__Problem__. Retype exactly the lines from the line with "end Sys2Proof.Proofs" to the end of the data, keeping both boundary lines.

____ Supplied information

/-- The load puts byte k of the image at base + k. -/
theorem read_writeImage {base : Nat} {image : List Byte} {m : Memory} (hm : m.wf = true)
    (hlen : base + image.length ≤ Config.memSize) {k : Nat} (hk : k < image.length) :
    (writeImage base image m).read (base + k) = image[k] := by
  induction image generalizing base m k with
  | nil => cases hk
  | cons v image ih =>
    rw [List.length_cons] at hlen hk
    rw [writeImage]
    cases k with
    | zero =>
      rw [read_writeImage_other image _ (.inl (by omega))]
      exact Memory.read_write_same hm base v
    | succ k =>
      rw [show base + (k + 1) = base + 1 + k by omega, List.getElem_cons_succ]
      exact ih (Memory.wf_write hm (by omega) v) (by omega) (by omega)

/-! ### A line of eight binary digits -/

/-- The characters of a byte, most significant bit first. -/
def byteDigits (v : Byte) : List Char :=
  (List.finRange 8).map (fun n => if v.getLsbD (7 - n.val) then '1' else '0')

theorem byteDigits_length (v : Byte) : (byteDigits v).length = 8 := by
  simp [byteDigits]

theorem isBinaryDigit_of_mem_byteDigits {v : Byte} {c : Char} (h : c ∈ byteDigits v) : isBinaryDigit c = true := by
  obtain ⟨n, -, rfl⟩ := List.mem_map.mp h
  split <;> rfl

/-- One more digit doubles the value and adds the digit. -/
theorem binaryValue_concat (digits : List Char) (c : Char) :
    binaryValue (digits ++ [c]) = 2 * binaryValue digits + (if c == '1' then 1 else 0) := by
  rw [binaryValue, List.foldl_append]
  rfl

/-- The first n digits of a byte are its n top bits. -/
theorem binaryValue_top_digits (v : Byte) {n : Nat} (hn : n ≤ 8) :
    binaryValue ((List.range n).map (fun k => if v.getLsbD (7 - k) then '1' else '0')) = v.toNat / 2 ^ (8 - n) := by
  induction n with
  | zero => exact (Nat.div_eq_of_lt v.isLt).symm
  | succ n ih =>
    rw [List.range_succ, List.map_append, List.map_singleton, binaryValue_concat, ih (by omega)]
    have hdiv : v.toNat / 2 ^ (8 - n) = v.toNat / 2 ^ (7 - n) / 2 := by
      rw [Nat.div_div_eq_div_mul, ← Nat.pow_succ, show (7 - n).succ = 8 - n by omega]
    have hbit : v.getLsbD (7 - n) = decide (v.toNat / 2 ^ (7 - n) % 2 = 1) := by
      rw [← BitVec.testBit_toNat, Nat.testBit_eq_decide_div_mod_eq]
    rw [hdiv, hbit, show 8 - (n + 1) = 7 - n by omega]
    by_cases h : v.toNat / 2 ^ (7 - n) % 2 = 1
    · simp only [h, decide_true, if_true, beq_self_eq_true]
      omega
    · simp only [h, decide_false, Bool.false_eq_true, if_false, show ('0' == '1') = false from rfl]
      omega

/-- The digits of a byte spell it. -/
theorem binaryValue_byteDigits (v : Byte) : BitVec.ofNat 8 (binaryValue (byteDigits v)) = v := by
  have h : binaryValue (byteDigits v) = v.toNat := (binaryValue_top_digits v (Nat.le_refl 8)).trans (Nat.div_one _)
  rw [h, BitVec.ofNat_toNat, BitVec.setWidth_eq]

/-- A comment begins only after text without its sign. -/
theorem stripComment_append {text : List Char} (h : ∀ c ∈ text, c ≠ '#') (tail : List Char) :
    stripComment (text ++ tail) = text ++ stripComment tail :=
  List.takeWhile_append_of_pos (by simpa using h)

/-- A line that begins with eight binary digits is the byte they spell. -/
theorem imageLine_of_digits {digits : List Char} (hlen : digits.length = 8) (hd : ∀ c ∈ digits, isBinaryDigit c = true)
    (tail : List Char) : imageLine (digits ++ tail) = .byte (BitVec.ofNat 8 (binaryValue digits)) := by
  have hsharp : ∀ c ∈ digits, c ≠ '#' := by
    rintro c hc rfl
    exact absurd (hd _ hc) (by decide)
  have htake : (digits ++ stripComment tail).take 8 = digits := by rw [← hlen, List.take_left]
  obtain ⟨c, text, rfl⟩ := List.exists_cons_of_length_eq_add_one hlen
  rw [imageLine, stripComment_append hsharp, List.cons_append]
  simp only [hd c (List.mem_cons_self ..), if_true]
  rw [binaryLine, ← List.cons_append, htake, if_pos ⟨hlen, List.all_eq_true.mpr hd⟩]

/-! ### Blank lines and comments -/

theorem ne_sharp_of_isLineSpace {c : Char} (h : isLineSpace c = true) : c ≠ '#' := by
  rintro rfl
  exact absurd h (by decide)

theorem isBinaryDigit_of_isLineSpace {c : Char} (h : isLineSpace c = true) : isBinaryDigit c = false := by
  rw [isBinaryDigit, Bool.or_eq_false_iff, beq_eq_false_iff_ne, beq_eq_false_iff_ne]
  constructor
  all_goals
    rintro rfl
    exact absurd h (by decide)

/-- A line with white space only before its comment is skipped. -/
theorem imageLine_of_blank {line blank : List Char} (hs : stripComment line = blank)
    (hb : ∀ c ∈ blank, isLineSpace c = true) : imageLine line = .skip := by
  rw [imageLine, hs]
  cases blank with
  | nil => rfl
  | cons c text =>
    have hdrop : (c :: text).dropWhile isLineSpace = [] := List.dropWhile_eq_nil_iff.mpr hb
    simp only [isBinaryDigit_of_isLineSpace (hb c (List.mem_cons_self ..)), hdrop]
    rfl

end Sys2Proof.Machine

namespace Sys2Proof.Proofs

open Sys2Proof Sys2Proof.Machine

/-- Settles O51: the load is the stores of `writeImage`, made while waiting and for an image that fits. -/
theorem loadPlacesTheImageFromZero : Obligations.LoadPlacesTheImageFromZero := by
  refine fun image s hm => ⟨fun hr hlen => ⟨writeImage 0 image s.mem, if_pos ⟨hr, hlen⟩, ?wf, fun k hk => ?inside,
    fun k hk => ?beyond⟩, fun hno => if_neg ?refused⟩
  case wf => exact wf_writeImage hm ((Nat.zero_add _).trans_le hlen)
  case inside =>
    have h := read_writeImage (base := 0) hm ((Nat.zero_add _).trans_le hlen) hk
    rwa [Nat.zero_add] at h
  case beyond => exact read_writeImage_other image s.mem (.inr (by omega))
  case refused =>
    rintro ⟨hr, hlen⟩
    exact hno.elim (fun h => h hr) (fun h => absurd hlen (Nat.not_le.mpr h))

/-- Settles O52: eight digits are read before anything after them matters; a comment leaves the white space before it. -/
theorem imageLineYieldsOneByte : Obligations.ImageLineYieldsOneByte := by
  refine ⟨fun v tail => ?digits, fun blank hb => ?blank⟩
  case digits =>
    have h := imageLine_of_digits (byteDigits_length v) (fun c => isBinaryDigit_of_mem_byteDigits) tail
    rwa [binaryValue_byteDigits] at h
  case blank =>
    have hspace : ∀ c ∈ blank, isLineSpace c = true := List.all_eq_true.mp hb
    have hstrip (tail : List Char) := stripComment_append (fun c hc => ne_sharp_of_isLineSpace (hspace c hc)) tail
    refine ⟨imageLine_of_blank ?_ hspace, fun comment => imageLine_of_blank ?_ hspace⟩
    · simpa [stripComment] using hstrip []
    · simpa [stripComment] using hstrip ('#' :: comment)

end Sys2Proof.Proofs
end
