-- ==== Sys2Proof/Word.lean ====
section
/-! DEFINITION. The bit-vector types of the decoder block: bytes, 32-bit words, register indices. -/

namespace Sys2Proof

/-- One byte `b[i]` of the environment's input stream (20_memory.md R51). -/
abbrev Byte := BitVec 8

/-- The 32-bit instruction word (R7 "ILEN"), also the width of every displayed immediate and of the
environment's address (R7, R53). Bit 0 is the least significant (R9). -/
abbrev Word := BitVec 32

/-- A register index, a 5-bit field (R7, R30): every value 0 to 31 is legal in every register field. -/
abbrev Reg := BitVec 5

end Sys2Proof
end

________

__Written response__.
end Sys2Proof.Proofs
end
-- ==== Sys2Proof/Word.lean ====
section
/-! DEFINITION. The bit-vector types of the decoder block: bytes, 32-bit words, register indices. -/

namespace Sys2Proof

/-- One byte `b[i]` of the environment's input stream (20_memory.md R51). -/
abbrev Byte := BitVec 8

/-- The 32-bit instruction word (R7 "ILEN"), also the width of every displayed immediate and of the
environment's address (R7, R53). Bit 0 is the least significant (R9). -/
abbrev Word := BitVec 32

/-- A register index, a 5-bit field (R7, R30): every value 0 to 31 is legal in every register field. -/
abbrev Reg := BitVec 5

end Sys2Proof
end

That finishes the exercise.